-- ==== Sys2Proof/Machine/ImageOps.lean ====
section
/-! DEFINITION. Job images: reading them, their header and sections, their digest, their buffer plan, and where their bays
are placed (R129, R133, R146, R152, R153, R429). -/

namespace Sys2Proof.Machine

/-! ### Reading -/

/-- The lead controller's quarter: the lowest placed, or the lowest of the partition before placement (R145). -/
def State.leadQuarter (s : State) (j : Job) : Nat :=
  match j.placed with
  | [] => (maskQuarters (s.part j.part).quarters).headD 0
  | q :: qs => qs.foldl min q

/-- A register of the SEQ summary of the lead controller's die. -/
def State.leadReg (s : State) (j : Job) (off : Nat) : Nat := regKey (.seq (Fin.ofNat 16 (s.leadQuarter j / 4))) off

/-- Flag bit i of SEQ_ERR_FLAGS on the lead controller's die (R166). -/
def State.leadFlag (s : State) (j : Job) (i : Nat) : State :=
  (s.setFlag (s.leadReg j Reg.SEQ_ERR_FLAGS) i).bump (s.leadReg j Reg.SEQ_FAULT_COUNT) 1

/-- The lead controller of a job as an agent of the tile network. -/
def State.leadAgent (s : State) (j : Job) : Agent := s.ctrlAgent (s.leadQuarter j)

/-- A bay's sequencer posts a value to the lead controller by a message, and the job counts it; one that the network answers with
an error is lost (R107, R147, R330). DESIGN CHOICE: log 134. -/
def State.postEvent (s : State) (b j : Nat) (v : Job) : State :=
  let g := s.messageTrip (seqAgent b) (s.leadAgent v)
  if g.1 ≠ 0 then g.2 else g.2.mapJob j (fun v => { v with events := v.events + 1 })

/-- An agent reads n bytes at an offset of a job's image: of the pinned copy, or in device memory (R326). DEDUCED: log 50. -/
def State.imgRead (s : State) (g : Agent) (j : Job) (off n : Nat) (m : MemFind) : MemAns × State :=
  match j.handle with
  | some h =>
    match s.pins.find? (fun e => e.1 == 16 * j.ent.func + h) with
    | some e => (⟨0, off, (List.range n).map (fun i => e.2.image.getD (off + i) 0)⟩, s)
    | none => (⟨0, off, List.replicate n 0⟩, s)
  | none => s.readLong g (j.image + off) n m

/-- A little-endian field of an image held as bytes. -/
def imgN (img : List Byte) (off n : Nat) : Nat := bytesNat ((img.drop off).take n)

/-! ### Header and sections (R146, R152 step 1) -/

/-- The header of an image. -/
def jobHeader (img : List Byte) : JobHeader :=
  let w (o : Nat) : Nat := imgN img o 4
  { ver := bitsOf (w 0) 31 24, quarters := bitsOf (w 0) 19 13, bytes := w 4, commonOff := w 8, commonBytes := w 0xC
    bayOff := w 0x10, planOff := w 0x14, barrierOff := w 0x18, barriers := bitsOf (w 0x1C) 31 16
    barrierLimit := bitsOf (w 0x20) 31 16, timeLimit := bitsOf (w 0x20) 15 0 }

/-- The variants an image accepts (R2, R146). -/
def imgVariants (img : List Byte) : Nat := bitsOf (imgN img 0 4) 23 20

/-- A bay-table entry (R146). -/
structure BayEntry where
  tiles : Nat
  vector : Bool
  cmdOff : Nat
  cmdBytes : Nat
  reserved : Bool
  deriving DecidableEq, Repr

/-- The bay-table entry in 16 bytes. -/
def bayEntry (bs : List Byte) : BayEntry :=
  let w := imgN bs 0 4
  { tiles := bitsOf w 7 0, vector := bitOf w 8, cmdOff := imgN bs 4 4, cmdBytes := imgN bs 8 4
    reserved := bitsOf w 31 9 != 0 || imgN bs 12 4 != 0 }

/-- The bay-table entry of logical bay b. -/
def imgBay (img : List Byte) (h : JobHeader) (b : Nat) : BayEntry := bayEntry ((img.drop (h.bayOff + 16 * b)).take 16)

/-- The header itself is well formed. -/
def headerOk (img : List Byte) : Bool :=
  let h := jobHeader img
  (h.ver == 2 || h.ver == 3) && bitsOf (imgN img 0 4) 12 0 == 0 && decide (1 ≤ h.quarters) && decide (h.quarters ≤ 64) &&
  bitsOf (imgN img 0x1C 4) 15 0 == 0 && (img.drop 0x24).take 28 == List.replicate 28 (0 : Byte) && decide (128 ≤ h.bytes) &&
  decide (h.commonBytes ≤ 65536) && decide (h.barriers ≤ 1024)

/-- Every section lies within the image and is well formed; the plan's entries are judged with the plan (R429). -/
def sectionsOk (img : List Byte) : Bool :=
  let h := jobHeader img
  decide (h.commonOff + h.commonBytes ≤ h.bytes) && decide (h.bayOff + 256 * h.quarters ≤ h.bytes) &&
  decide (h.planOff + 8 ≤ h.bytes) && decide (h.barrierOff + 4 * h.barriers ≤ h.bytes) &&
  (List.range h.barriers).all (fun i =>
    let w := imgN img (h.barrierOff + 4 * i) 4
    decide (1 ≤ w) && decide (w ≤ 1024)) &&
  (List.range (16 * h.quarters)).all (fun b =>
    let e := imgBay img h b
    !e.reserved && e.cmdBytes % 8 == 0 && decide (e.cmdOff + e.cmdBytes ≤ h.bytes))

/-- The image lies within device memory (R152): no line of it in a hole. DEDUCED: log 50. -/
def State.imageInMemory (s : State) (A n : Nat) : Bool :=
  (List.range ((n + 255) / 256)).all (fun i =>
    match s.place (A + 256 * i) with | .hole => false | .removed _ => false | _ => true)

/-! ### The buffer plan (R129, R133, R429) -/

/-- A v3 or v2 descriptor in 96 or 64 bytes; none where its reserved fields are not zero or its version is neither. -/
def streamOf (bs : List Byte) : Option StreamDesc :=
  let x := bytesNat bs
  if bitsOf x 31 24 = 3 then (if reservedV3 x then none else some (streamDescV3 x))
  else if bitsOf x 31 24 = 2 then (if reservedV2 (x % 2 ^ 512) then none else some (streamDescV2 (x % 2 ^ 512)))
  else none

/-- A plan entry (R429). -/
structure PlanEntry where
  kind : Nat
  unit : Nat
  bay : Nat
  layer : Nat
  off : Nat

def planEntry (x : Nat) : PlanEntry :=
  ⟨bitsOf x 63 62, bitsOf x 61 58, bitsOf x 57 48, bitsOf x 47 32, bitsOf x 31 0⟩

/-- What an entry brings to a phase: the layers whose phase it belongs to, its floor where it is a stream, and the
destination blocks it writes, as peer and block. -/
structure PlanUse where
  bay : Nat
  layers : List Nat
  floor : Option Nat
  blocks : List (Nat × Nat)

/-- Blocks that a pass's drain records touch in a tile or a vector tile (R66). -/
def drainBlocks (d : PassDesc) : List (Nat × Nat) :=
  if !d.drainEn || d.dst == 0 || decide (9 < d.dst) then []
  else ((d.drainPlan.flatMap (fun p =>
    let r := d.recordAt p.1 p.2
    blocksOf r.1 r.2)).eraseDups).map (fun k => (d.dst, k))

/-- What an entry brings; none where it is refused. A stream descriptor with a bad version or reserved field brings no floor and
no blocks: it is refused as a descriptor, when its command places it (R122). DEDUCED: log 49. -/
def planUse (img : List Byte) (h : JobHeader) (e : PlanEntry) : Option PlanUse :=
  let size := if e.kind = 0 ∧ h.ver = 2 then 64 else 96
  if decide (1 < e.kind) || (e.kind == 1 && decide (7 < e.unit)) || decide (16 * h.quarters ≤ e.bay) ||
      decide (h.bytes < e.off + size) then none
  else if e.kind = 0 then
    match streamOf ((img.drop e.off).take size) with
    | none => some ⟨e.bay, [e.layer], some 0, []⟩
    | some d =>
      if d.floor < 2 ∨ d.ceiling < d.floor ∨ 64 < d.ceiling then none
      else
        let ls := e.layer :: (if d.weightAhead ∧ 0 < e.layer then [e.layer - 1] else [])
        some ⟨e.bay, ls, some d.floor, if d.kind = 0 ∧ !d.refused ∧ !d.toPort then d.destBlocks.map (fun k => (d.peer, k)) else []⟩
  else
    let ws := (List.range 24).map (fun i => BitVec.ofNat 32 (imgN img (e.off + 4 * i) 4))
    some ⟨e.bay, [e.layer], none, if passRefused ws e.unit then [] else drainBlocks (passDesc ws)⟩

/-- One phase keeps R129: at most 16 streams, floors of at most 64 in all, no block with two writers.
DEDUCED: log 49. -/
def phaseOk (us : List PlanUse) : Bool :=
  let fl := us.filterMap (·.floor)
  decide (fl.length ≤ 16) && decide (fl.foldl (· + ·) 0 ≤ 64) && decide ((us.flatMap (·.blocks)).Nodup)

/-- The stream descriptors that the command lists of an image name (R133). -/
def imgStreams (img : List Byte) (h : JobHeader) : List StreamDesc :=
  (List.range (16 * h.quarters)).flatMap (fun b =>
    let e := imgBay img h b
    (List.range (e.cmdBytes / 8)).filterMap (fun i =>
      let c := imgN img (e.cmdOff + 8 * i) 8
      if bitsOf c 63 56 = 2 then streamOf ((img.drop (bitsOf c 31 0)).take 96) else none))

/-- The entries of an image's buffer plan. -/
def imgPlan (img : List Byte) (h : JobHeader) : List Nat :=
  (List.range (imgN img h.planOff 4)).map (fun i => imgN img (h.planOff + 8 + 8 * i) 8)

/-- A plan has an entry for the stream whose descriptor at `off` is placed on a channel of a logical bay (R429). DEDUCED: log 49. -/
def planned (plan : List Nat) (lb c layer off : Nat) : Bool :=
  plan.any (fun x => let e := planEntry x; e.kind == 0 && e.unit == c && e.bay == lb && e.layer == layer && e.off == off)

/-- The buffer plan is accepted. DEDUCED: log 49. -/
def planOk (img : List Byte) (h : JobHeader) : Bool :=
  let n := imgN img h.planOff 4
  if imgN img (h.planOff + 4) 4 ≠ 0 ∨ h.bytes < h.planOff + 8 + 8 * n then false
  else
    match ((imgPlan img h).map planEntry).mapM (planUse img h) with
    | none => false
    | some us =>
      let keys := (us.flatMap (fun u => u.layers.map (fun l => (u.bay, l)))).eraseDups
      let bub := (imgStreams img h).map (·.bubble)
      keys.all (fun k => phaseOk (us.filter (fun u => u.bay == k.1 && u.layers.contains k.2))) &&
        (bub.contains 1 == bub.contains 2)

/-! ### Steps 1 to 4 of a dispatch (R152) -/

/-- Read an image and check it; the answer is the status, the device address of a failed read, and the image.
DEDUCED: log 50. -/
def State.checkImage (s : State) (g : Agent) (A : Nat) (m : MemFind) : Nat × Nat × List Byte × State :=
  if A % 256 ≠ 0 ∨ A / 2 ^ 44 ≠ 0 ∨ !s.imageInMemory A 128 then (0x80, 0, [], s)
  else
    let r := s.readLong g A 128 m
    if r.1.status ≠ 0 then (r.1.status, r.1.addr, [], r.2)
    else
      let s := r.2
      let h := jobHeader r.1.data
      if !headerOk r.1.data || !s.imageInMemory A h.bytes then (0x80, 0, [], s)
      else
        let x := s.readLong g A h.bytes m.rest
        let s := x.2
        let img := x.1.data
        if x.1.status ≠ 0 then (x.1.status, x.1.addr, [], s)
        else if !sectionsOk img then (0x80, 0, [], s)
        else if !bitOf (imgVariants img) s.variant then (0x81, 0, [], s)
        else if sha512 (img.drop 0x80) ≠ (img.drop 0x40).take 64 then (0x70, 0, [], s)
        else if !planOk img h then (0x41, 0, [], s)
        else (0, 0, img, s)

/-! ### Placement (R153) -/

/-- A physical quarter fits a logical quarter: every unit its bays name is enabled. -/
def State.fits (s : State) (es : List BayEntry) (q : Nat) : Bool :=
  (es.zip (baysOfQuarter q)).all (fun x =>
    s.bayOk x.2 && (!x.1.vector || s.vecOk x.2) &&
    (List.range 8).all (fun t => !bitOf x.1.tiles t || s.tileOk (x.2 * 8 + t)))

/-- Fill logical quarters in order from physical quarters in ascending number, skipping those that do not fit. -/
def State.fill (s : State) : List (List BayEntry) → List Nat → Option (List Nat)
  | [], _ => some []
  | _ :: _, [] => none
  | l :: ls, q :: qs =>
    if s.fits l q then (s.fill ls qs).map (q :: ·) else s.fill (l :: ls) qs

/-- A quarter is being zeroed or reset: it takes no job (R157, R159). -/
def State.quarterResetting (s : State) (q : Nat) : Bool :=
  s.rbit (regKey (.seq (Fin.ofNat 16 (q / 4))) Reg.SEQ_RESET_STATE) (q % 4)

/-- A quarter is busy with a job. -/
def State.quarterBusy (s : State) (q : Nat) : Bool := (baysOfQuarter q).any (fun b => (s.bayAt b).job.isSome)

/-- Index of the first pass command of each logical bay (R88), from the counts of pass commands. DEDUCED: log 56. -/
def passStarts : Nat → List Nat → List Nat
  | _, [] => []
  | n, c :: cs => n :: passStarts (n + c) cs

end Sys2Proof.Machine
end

*TASK DETAILS*. Go through the entries above and copy each line with "version" in it.

*OUTPUT FOR THIS EXERCISE*.
/-- A v3 or v2 descriptor in 96 or 64 bytes; none where its reserved fields are not zero or its version is neither. -/
/-- What an entry brings; none where it is refused. A stream descriptor with a bad version or reserved field brings no floor and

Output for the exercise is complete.